#### INSTRUCTIONS FOR THE TASK
Say how many lines of the records include the string "hflip". Nothing else belongs in the answer.

#### DATA
-- ==== Sys2Proof/Laws/Number.lean ====
section
/-! SUPPORT. Rounding to binary32 keeps order, and the loops of `norm360` and `wrap180` end on the block's
inputs. -/

namespace Sys2Proof.Machine

open Sys2Proof

/-! Rounding of a quotient of naturals -/

theorem divHalfEven_ge (n d : Nat) : n / d ≤ divHalfEven n d := by
  unfold divHalfEven; split_ifs <;> omega

theorem divHalfEven_le (n d : Nat) : divHalfEven n d ≤ n / d + 1 := by
  unfold divHalfEven; split_ifs <;> omega

theorem divHalfEven_mul (m d : Nat) (hd : 0 < d) : divHalfEven (m * d) d = m := by
  simp only [divHalfEven, Nat.mul_mod_left, Nat.mul_div_cancel _ hd]
  split_ifs <;> omega

/-- Rounding depends only on the quotient and keeps order. -/
theorem divHalfEven_mono {n d m e : Nat} (hd : 0 < d) (he : 0 < e) (h : n * e ≤ m * d) :
    divHalfEven n d ≤ divHalfEven m e := by
  have hn := Nat.div_add_mod n d
  have hm := Nat.div_add_mod m e
  have hrn := Nat.mod_lt n hd
  have hrm := Nat.mod_lt m he
  have hq : n / d ≤ m / e := by
    rw [Nat.le_div_iff_mul_le he]
    have h1 : n / d * d ≤ n := Nat.div_mul_le_self n d
    have h2 : (n / d * e) * d ≤ m * d := by nlinarith
    exact Nat.le_of_mul_le_mul_right h2 hd
  rcases Nat.lt_or_eq_of_le hq with hlt | heq
  · exact le_trans (divHalfEven_le n d) (le_trans hlt (divHalfEven_ge m e))
  · have hr : n % d * e ≤ m % e * d := by
      have e1 : n * e = d * (n / d) * e + n % d * e := by rw [← Nat.add_mul, hn]
      have e2 : m * d = e * (m / e) * d + m % e * d := by rw [← Nat.add_mul, hm]
      have e3 : d * (n / d) * e = e * (m / e) * d := by rw [heq]; ring
      omega
    unfold divHalfEven
    rw [heq]
    split_ifs with a b c a' b' c' <;> first | omega | skip
    · exfalso; nlinarith
    · exfalso
      have : 2 * (m % e) = e := by omega
      nlinarith
    · exfalso
      have : 2 * (n % d) = d := by omega
      nlinarith

/-! Scaling by powers of two -/

theorem scaled_eq (m : Int) (k : Int) : scaled m k = (m : Rat) * (2 : Rat) ^ k := by
  unfold scaled
  rw [Rat.mkRat_eq_div]
  push_cast
  rcases le_total 0 k with h | h
  · obtain ⟨n, rfl⟩ := Int.eq_ofNat_of_zero_le h
    simp
  · obtain ⟨n, hn⟩ := Int.eq_ofNat_of_zero_le (show 0 ≤ -k by omega)
    obtain rfl : k = -(n : Int) := by omega
    simp [div_eq_mul_inv]

theorem rat_eq_natAbs_div {q : Rat} (hq : 0 ≤ q) : q = (q.num.natAbs : Rat) / (q.den : Rat) := by
  have h1 : (q.num.natAbs : Int) = q.num := Int.natAbs_of_nonneg (Rat.num_nonneg.mpr hq)
  have h2 : ((q.num.natAbs : Int) : Rat) = (q.num : Rat) := by rw [h1]
  rw [← Int.cast_natCast q.num.natAbs, h2, Rat.num_div_den]

theorem toNat_pow_split (k : Int) : (2 : Rat) ^ k.toNat = 2 ^ k * 2 ^ (-k).toNat := by
  have h2 : (2 : Rat) ≠ 0 := by norm_num
  rw [← zpow_natCast, ← zpow_natCast, ← zpow_add₀ h2]
  congr 1
  omega

/-- At most `m` units of `2 ^ k` are nearest to a value not above `m * 2 ^ k`. -/
theorem unitsOf_le {n d : Nat} {k : Int} {m : Nat} (hd : 0 < d)
    (h : (n : Rat) / d ≤ m * (2 : Rat) ^ k) : unitsOf n d k ≤ m := by
  have hD : 0 < d * 2 ^ k.toNat := by positivity
  rw [← divHalfEven_mul m 1 one_pos, unitsOf]
  apply divHalfEven_mono hD one_pos
  have hd' : (0 : Rat) < d := by exact_mod_cast hd
  rw [div_le_iff₀ hd'] at h
  have hp : (0 : Rat) < 2 ^ (-k).toNat := by positivity
  have key : (n : Rat) * 2 ^ (-k).toNat ≤ m * (d * 2 ^ k.toNat) := by
    rw [toNat_pow_split k]
    nlinarith
  have key' : n * 2 ^ (-k).toNat ≤ m * (d * 2 ^ k.toNat) := by exact_mod_cast key
  simpa using key'

/-- At least `m` units of `2 ^ k` are nearest to a value not below `m * 2 ^ k`. -/
theorem le_unitsOf {n d : Nat} {k : Int} {m : Nat} (hd : 0 < d)
    (h : m * (2 : Rat) ^ k ≤ (n : Rat) / d) : m ≤ unitsOf n d k := by
  have hD : 0 < d * 2 ^ k.toNat := by positivity
  rw [← divHalfEven_mul m 1 one_pos, unitsOf]
  apply divHalfEven_mono one_pos hD
  have hd' : (0 : Rat) < d := by exact_mod_cast hd
  rw [le_div_iff₀ hd'] at h
  have hp : (0 : Rat) < 2 ^ (-k).toNat := by positivity
  have key : m * (d * 2 ^ k.toNat) ≤ (n : Rat) * 2 ^ (-k).toNat := by
    rw [toNat_pow_split k]
    nlinarith
  have key' : m * (d * 2 ^ k.toNat) ≤ n * 2 ^ (-k).toNat := by exact_mod_cast key
  simpa using key'

theorem unitsOf_mono {n d m e : Nat} {k : Int} (hd : 0 < d) (he : 0 < e)
    (h : (n : Rat) / d ≤ (m : Rat) / e) : unitsOf n d k ≤ unitsOf m e k := by
  apply divHalfEven_mono (by positivity) (by positivity)
  have hd' : (0 : Rat) < d := by exact_mod_cast hd
  have he' : (0 : Rat) < e := by exact_mod_cast he
  rw [div_le_div_iff₀ hd' he'] at h
  have h' : n * e ≤ m * d := by exact_mod_cast h
  calc n * 2 ^ (-k).toNat * (e * 2 ^ k.toNat) = n * e * (2 ^ (-k).toNat * 2 ^ k.toNat) := by ring
    _ ≤ m * d * (2 ^ (-k).toNat * 2 ^ k.toNat) := Nat.mul_le_mul_right _ h'
    _ = m * 2 ^ (-k).toNat * (d * 2 ^ k.toNat) := by ring

/-- `2 ^ e ≤ n / d < 2 ^ (e + 1)` for the exponent `e` of a positive quotient. -/
theorem floorLog2_spec {n d : Nat} (hn : 0 < n) (hd : 0 < d) :
    (2 : Rat) ^ floorLog2 n d ≤ (n : Rat) / d ∧ (n : Rat) / d < (2 : Rat) ^ (floorLog2 n d + 1) := by
  have h2 : (2 : Rat) ≠ 0 := by norm_num
  have hd' : (0 : Rat) < d := by exact_mod_cast hd
  have n1 : (2 : Rat) ^ (Nat.log2 n : Int) ≤ n := by
    rw [zpow_natCast]; exact_mod_cast Nat.log2_self_le hn.ne'
  have n2 : (n : Rat) < 2 ^ ((Nat.log2 n : Int) + 1) := by
    have := Nat.lt_log2_self (n := n)
    have h3 : ((Nat.log2 n : Int) + 1) = ((Nat.log2 n + 1 : Nat) : Int) := by push_cast; ring
    rw [h3, zpow_natCast]; exact_mod_cast this
  have d1 : (2 : Rat) ^ (Nat.log2 d : Int) ≤ d := by
    rw [zpow_natCast]; exact_mod_cast Nat.log2_self_le hd.ne'
  have d2 : (d : Rat) < 2 ^ ((Nat.log2 d : Int) + 1) := by
    have := Nat.lt_log2_self (n := d)
    have h3 : ((Nat.log2 d : Int) + 1) = ((Nat.log2 d + 1 : Nat) : Int) := by push_cast; ring
    rw [h3, zpow_natCast]; exact_mod_cast this
  set a : Int := (Nat.log2 n : Int)
  set b : Int := (Nat.log2 d : Int)
  have hp : (0 : Rat) < 2 ^ (-(a - b)).toNat := by positivity
  have test : (d * 2 ^ (a - b).toNat ≤ n * 2 ^ (-(a - b)).toNat) ↔ (2 : Rat) ^ (a - b) ≤ (n : Rat) / d := by
    rw [le_div_iff₀ hd']
    have : (d * 2 ^ (a - b).toNat ≤ n * 2 ^ (-(a - b)).toNat)
        ↔ ((d : Rat) * 2 ^ (a - b).toNat ≤ n * 2 ^ (-(a - b)).toNat) := by exact_mod_cast Iff.rfl
    rw [this, toNat_pow_split]
    constructor
    · intro h; nlinarith
    · intro h; nlinarith
  have hi : (n : Rat) / d < 2 ^ (a - b + 1) := by
    rw [div_lt_iff₀ hd']
    have : (2 : Rat) ^ (a - b + 1) * 2 ^ b = 2 ^ (a + 1) := by rw [← zpow_add₀ h2]; congr 1; ring
    have hpos : (0 : Rat) < 2 ^ (a - b + 1) := by positivity
    nlinarith
  have lo : (2 : Rat) ^ (a - b - 1) ≤ (n : Rat) / d := by
    rw [le_div_iff₀ hd']
    have : (2 : Rat) ^ (a - b - 1) * 2 ^ (b + 1) = 2 ^ a := by rw [← zpow_add₀ h2]; congr 1; ring
    have hpos : (0 : Rat) < 2 ^ (a - b - 1) := by positivity
    nlinarith
  have unfolded : floorLog2 n d
      = if d * 2 ^ (a - b).toNat ≤ n * 2 ^ (-(a - b)).toNat then a - b else a - b - 1 := rfl
  rw [unfolded]
  split_ifs with h
  · exact ⟨test.mp h, hi⟩
  · refine ⟨lo, ?_⟩
    rw [show a - b - 1 + 1 = a - b by ring]
    exact not_le.mp fun hh => h (test.mpr hh)

/-! Rounding to binary32 -/

theorem roundB32_zero : roundB32 0 = 0 := by decide +kernel

/-- The rounded value of a positive rational. -/
theorem roundB32_pos {q : Rat} (hq : 0 < q) :
    roundB32 q = (unitsOf q.num.natAbs q.den (lastPlace (floorLog2 q.num.natAbs q.den)) : Rat)
      * (2 : Rat) ^ lastPlace (floorLog2 q.num.natAbs q.den) := by
  have h1 : 0 < q.num := Rat.num_pos.mpr hq
  unfold roundB32
  rw [if_neg h1.ne', scaled_eq, Int.sign_eq_one_of_pos h1]
  simp

theorem roundB32_nonneg {q : Rat} (hq : 0 ≤ q) : 0 ≤ roundB32 q := by
  rcases hq.eq_or_lt with rfl | h
  · rw [roundB32_zero]
  · rw [roundB32_pos h]; positivity

theorem roundB32_neg (q : Rat) : roundB32 (-q) = -roundB32 q := by
  unfold roundB32
  simp only [Rat.neg_num, Rat.neg_den, Int.natAbs_neg, Int.sign_neg, neg_eq_zero, scaled_eq]
  split_ifs
  · simp
  · push_cast; ring

theorem roundB32_mono_pos {p q : Rat} (hp : 0 < p) (h : p ≤ q) : roundB32 p ≤ roundB32 q := by
  have hq : 0 < q := lt_of_lt_of_le hp h
  have h2 : (1 : Rat) < 2 := by norm_num
  have np : 0 < p.num.natAbs := Int.natAbs_pos.mpr (Rat.num_pos.mpr hp).ne'
  have nq : 0 < q.num.natAbs := Int.natAbs_pos.mpr (Rat.num_pos.mpr hq).ne'
  have ep := rat_eq_natAbs_div hp.le
  have eq := rat_eq_natAbs_div hq.le
  obtain ⟨p1, p2⟩ := floorLog2_spec np p.den_pos
  obtain ⟨q1, q2⟩ := floorLog2_spec nq q.den_pos
  rw [roundB32_pos hp, roundB32_pos hq]
  have hpq : (p.num.natAbs : Rat) / p.den ≤ (q.num.natAbs : Rat) / q.den := by rw [← ep, ← eq]; exact h
  set e1 := floorLog2 p.num.natAbs p.den
  set e2 := floorLog2 q.num.natAbs q.den
  have he : e1 ≤ e2 := by
    have : (2 : Rat) ^ e1 < 2 ^ (e2 + 1) := lt_of_le_of_lt p1 (lt_of_le_of_lt hpq q2)
    have := (zpow_lt_zpow_iff_right₀ h2).mp this
    omega
  rcases eq_or_ne (lastPlace e1) (lastPlace e2) with hk | hk
  · rw [hk]
    have hu := unitsOf_mono (k := lastPlace e2) p.den_pos q.den_pos hpq
    have hu' : (unitsOf p.num.natAbs p.den (lastPlace e2) : Rat)
        ≤ unitsOf q.num.natAbs q.den (lastPlace e2) := by exact_mod_cast hu
    exact mul_le_mul_of_nonneg_right hu' (by positivity)
  · -- the places differ: `2 ^ e2` lies between the two and is a multiple of both places
    have k2 : lastPlace e2 = e2 - 23 := by unfold lastPlace at *; omega
    have k1 : lastPlace e1 ≤ e2 := by unfold lastPlace at *; omega
    have hlt : e1 < e2 := by unfold lastPlace at *; omega
    have h20 : (2 : Rat) ≠ 0 := by norm_num
    have split : ∀ k : Int, k ≤ e2 → ((2 ^ (e2 - k).toNat : Nat) : Rat) * 2 ^ k = 2 ^ e2 := by
      intro k hk
      push_cast
      rw [← zpow_natCast, ← zpow_add₀ h20]
      congr 1
      omega
    have up : unitsOf p.num.natAbs p.den (lastPlace e1) ≤ 2 ^ (e2 - lastPlace e1).toNat := by
      apply unitsOf_le p.den_pos
      rw [split _ k1]
      exact le_trans p2.le (zpow_le_zpow_right₀ h2.le (by omega))
    have dn : 2 ^ (e2 - lastPlace e2).toNat ≤ unitsOf q.num.natAbs q.den (lastPlace e2) := by
      apply le_unitsOf q.den_pos
      rw [split _ (by omega)]
      exact q1
    have up' : (unitsOf p.num.natAbs p.den (lastPlace e1) : Rat)
        ≤ ((2 ^ (e2 - lastPlace e1).toNat : Nat) : Rat) := by exact_mod_cast up
    have dn' : ((2 ^ (e2 - lastPlace e2).toNat : Nat) : Rat)
        ≤ (unitsOf q.num.natAbs q.den (lastPlace e2) : Rat) := by exact_mod_cast dn
    calc _ ≤ ((2 ^ (e2 - lastPlace e1).toNat : Nat) : Rat) * 2 ^ lastPlace e1 :=
          mul_le_mul_of_nonneg_right up' (by positivity)
      _ = 2 ^ e2 := split _ k1
      _ = ((2 ^ (e2 - lastPlace e2).toNat : Nat) : Rat) * 2 ^ lastPlace e2 := (split _ (by omega)).symm
      _ ≤ _ := mul_le_mul_of_nonneg_right dn' (by positivity)

/-- Rounding to binary32 keeps order. -/
theorem roundB32_mono {p q : Rat} (h : p ≤ q) : roundB32 p ≤ roundB32 q := by
  rcases lt_trichotomy p 0 with hp | rfl | hp
  · rcases lt_or_ge q 0 with hq | hq
    · have := roundB32_mono_pos (p := -q) (q := -p) (by linarith) (by linarith)
      rw [roundB32_neg, roundB32_neg] at this
      linarith
    · have h1 := roundB32_nonneg (q := -p) (by linarith)
      have h2 := roundB32_nonneg hq
      rw [roundB32_neg] at h1
      linarith
  · rw [roundB32_zero]; exact roundB32_nonneg h
  · exact roundB32_mono_pos hp h

/-- One rounding of either domain keeps order. -/
theorem numRound_mono (dom : NumDomain) {p q : Rat} (h : p ≤ q) : numRound dom p ≤ numRound dom q := by
  cases dom
  · exact h
  · exact roundB32_mono h

theorem numRound_nonneg (dom : NumDomain) {q : Rat} (h : 0 ≤ q) : 0 ≤ numRound dom q := by
  cases dom
  · exact h
  · exact roundB32_nonneg h

/-- The constants of the decode are representable (R10). -/
theorem numRound_const (dom : NumDomain) :
    numRound dom 0 = 0 ∧ numRound dom 1 = 1 ∧ numRound dom 180 = 180 ∧ numRound dom (-180) = -180
      ∧ numRound dom 360 = 360 ∧ numRound dom (-360) = -360 := by
  cases dom
  · exact ⟨rfl, rfl, rfl, rfl, rfl, rfl⟩
  · simp only [numRound]
    decide +kernel

/-! The loops -/

theorem whileLoop_stop {test : Rat → Bool} {body : Rat → Rat} {x : Rat} (n : Nat) (h : test x = false) :
    whileLoop test body n x = some x := by
  cases n <;> simp [whileLoop, h]

/-- What a loop that ends can end in: a value that fails the test and satisfies every loop invariant. -/
theorem whileLoop_some {test : Rat → Bool} {body : Rat → Rat} (P : Rat → Prop)
    (hP : ∀ y, P y → test y = true → P (body y)) {n : Nat} {x y : Rat} (hx : P x)
    (h : whileLoop test body n x = some y) : P y ∧ test y = false := by
  induction n generalizing x with
  | zero =>
    simp only [whileLoop] at h
    split at h
    · cases h
    · rename_i hh; injection h with h; subst h; exact ⟨hx, Bool.eq_false_iff.mpr hh⟩
  | succ n ih =>
    simp only [whileLoop] at h
    split at h
    · exact ih (hP _ hx ‹_›) h
    · rename_i hh; injection h with h; subst h; exact ⟨hx, Bool.eq_false_iff.mpr hh⟩

/-- One turn and out. -/
theorem whileLoop_once {test : Rat → Bool} {body : Rat → Rat} {x : Rat} (n : Nat) (h : test x = true)
    (h' : test (body x) = false) : whileLoop test body (n + 1) x = some (body x) := by
  simp [whileLoop, h, whileLoop_stop n h']

theorem turnBound_pos (x : Rat) : ∃ n, turnBound x = n + 1 := ⟨_, rfl⟩

end Sys2Proof.Machine
end

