/-- A rounded value is so many places, with the sign of the exact one. -/
theorem roundB32_eq_places {q : Rat} (hq : 0 < q) : roundB32 q = (placesOf q : Rat) * 2 ^ placeOf q :=
  roundB32_pos hq

theorem abs_roundB32 {q : Rat} (hq : q ≠ 0) : |roundB32 q| = (placesOf q : Rat) * 2 ^ placeOf q := by
  rcases lt_or_gt_of_ne hq with h | h
  · rw [← abs_neg, ← roundB32_neg, roundB32_eq_places (by linarith), placesOf_neg, placeOf_neg]
    exact abs_of_nonneg (by positivity)
  · rw [roundB32_eq_places h]
    exact abs_of_nonneg (by positivity)

theorem zpow_split (e n : Int) : (2 : Rat) ^ e = 2 ^ n * 2 ^ (e - n) := by
  rw [← zpow_add₀ (by norm_num)]
  congr 1
  ring

theorem isB32_roundB32 (q : Rat) : IsB32 (roundB32 q) := by
  have hpos : ∀ p : Rat, 0 < p → IsB32 (roundB32 p) := by
    intro p hp
    have hbound : placesOf p ≤ 2 ^ 24 := by
      refine unitsOf_le p.den_pos ?_
      rw [← rat_eq_natAbs_div hp.le]
      calc p ≤ 2 ^ (exponentOf p + 1) := by
            have := (exponentOf_spec hp.ne').2
            rw [abs_of_pos hp] at this
            exact this.le
        _ ≤ 2 ^ (24 + placeOf p) := zpow_le_zpow_right₀ (by norm_num) (by
            rcases placeOf_cases p with ⟨h, -⟩ | ⟨h, h'⟩ <;> omega)
        _ = ((2 ^ 24 : Nat) : Rat) * 2 ^ placeOf p := by
            rw [zpow_add₀ (by norm_num)]
            norm_num
    refine ⟨placesOf p, placeOf p, ?_, ?_, by rw [roundB32_eq_places hp]; norm_num⟩
    · rw [abs_of_nonneg (by positivity)]
      exact_mod_cast hbound
    · rcases placeOf_cases p with ⟨h, h'⟩ | ⟨h, -⟩ <;> omega
  rcases lt_trichotomy q 0 with h | rfl | h
  · rw [← neg_neg q, roundB32_neg]
    exact isB32_neg (hpos (-q) (by linarith))
  · rw [roundB32_zero]
    exact isB32_zero
  · exact hpos q h

/-- Seen from a value `q`, a binary32 value is a whole number of `q`'s last places, or it is below `q`'s binade. -/
theorem isB32_cases {v : Rat} (hv : IsB32 v) (q : Rat) :
    (∃ N : Int, v = (N : Rat) * 2 ^ placeOf q) ∨ (|v| < 2 ^ exponentOf q ∧ placeOf q = exponentOf q - 23) := by
  obtain ⟨m, k, hm, hk, rfl⟩ := hv
  rcases le_or_gt (placeOf q) k with h | h
  · refine .inl ⟨m * 2 ^ (k - placeOf q).toNat, ?_⟩
    push_cast
    rw [mul_assoc, ← zpow_natCast, ← zpow_add₀ (by norm_num)]
    congr 2
    omega
  · have hplace : placeOf q = exponentOf q - 23 := by
      rcases placeOf_cases q with ⟨h', -⟩ | ⟨h', -⟩ <;> omega
    have habs : |(m : Rat) * 2 ^ k| ≤ 2 ^ exponentOf q := by
      have hm' : |(m : Rat)| ≤ 2 ^ (24 : Int) := by exact_mod_cast hm
      calc |(m : Rat) * 2 ^ k| = |(m : Rat)| * 2 ^ k := by rw [abs_mul, abs_of_pos (by positivity : (0 : Rat) < 2 ^ k)]
        _ ≤ 2 ^ (24 : Int) * 2 ^ k := mul_le_mul_of_nonneg_right hm' (by positivity)
        _ = 2 ^ (24 + k) := (zpow_add₀ (by norm_num) _ _).symm
        _ ≤ 2 ^ exponentOf q := zpow_le_zpow_right₀ (by norm_num) (by omega)
    rcases habs.lt_or_eq with hlt | heq
    · exact .inr ⟨hlt, hplace⟩
    · refine .inl ?_
      have hedge : (2 : Rat) ^ exponentOf q = ((2 ^ 23 : Int) : Rat) * 2 ^ placeOf q := by
        rw [hplace, zpow_split _ 23]
        norm_num
      rcases eq_or_eq_neg_of_abs_eq heq with h' | h'
      · exact ⟨2 ^ 23, h'.trans hedge⟩
      · exact ⟨-2 ^ 23, by rw [h', hedge]; push_cast; ring⟩

/-- No binary32 value is nearer than the rounded one; of two equally near the even one is taken. -/
theorem roundB32_nearest_pos {q v : Rat} (hq : 0 < q) (hv : IsB32 v) :
    |roundB32 q - q| ≤ |v - q| ∧ (v ≠ roundB32 q → |v - q| = |roundB32 q - q| → Even (placesOf q)) := by
  have hnear := unitsOf_nearest (k := placeOf q) q.den_pos (rat_eq_natAbs_div hq.le)
  rw [roundB32_eq_places hq]
  rcases isB32_cases hv q with ⟨N, rfl⟩ | ⟨hbelow, hplace⟩
  · obtain ⟨hle, htie⟩ := hnear N
    exact ⟨hle, fun hne => htie fun h => hne (by rw [h, Int.cast_natCast]; rfl)⟩
  · obtain ⟨hle, -⟩ := hnear (2 ^ 23)
    have hedge : (((2 ^ 23 : Int) : Rat)) * 2 ^ placeOf q = 2 ^ exponentOf q := by
      rw [hplace, zpow_split (exponentOf q) 23]
      norm_num
    have hlow := (exponentOf_spec hq.ne').1
    rw [abs_of_pos hq] at hlow
    have hv' := lt_of_abs_lt hbelow
    have hfar : |(((2 ^ 23 : Int) : Rat)) * 2 ^ placeOf q - q| < |v - q| := by
      rw [hedge, abs_of_nonpos (by linarith), abs_of_neg (by linarith)]
      linarith
    exact ⟨(hle.trans_lt hfar).le, fun _ heq => absurd heq (hle.trans_lt hfar).ne'⟩

theorem roundB32_nearest {q v : Rat} (hq : q ≠ 0) (hv : IsB32 v) :
    |roundB32 q - q| ≤ |v - q| ∧ (v ≠ roundB32 q → |v - q| = |roundB32 q - q| → Even (placesOf q)) := by
  rcases lt_or_gt_of_ne hq with h | h
  · obtain ⟨hle, htie⟩ := roundB32_nearest_pos (q := -q) (by linarith) (isB32_neg hv)
    have hflip (x : Rat) : |(-x) - -q| = |x - q| := by rw [← abs_neg]; congr 1; ring
    rw [roundB32_neg, hflip, hflip, placesOf_neg] at *
    exact ⟨hle, fun hne => htie fun h' => hne (neg_injective h')⟩
  · exact roundB32_nearest_pos h hv

/-- Rounding keeps what is a binary32 value. -/
theorem roundB32_of_isB32 {x : Rat} (hx : IsB32 x) : roundB32 x = x := by
  by_cases h : x = 0
  · rw [h, roundB32_zero]
  · have hle := (roundB32_nearest h hx).1
    rw [sub_self, abs_zero] at hle
    exact sub_eq_zero.mp (abs_eq_zero.mp (le_antisymm hle (abs_nonneg _)))

/-! Patterns -/

theorem isB32_of_pattern {bits : U32} {v : Rat} (h : b32Value bits = .fin v) : IsB32 v := by
  have hfraction : ((bits.extractLsb' 0 23).toNat : Int) < 2 ^ 23 := by exact_mod_cast (bits.extractLsb' 0 23).isLt
  have hsign : ∀ x : Nat, |(if bits.getLsbD 31 then (-1 : Int) else 1) * (x : Int)| = (x : Int) := by
    intro x
    split_ifs <;> simp
  unfold b32Value at h
  simp only at h
  generalize (if bits.getLsbD 31 then (-1 : Int) else 1) = sign at h hsign
  split_ifs at h with hexp hfrac hsub
  · injection h with h
    exact ⟨sign * ((bits.extractLsb' 0 23).toNat : Nat), -149, by rw [hsign]; omega, le_refl _,
      by rw [← h, scaled_eq]⟩
  · injection h with h
    exact ⟨sign * (2 ^ 23 + (bits.extractLsb' 0 23).toNat : Nat), ((bits.extractLsb' 23 8).toNat : Int) - 150,
      by rw [hsign]; push_cast; omega, by omega, by rw [← h, scaled_eq]⟩

/-- The fields of a pattern. -/
theorem pattern_fields (sign : Bool) (exponent : BitVec 8) (fraction : BitVec 23) :
    (BitVec.ofBool sign ++ exponent ++ fraction : BitVec 32).getLsbD 31 = sign
      ∧ (BitVec.ofBool sign ++ exponent ++ fraction : BitVec 32).extractLsb' 23 8 = exponent
      ∧ (BitVec.ofBool sign ++ exponent ++ fraction : BitVec 32).extractLsb' 0 23 = fraction := by
  refine ⟨?_, ?_, ?_⟩
  · rw [BitVec.getLsbD_append, if_neg (by decide), BitVec.getLsbD_append, if_neg (by decide)]
    simp
  · exact (extract_append_high (BitVec.ofBool sign ++ exponent) fraction 23 (by omega)).trans
      ((extract_append_low _ exponent 0 (by omega)).trans (extract_whole exponent 0 rfl))
  · exact (extract_append_low _ fraction 0 (by omega)).trans (extract_whole fraction 0 rfl)

/-- The value of a pattern, field by field. -/
theorem b32Value_pattern (sign : Bool) (exponent : BitVec 8) (fraction : BitVec 23) :
    b32Value (BitVec.ofBool sign ++ exponent ++ fraction) =
      if exponent.toNat = 255 then (if fraction.toNat = 0 then .inf sign else .nan)
      else if exponent.toNat = 0 then .fin (scaled ((if sign then -1 else 1) * fraction.toNat) (-149))
      else .fin (scaled ((if sign then -1 else 1) * (2 ^ 23 + fraction.toNat : Nat)) ((exponent.toNat : Int) - 150)) := by
  obtain ⟨hs, he, hf⟩ := pattern_fields sign exponent fraction
  simp only [b32Value, hs, he, hf]

/-- A value is its sign and its magnitude. -/
theorem sign_mul_abs (r : Rat) : ((if decide (r.num < 0) then (-1 : Int) else 1 : Int) : Rat) * |r| = r := by
  rcases lt_or_ge r 0 with h | h
  · rw [if_pos (decide_eq_true (Rat.num_neg.mpr h)), abs_of_neg h]
    push_cast
    ring
  · rw [if_neg (by simpa using h), abs_of_nonneg h]
    push_cast
    ring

#### ANSWER BOX
2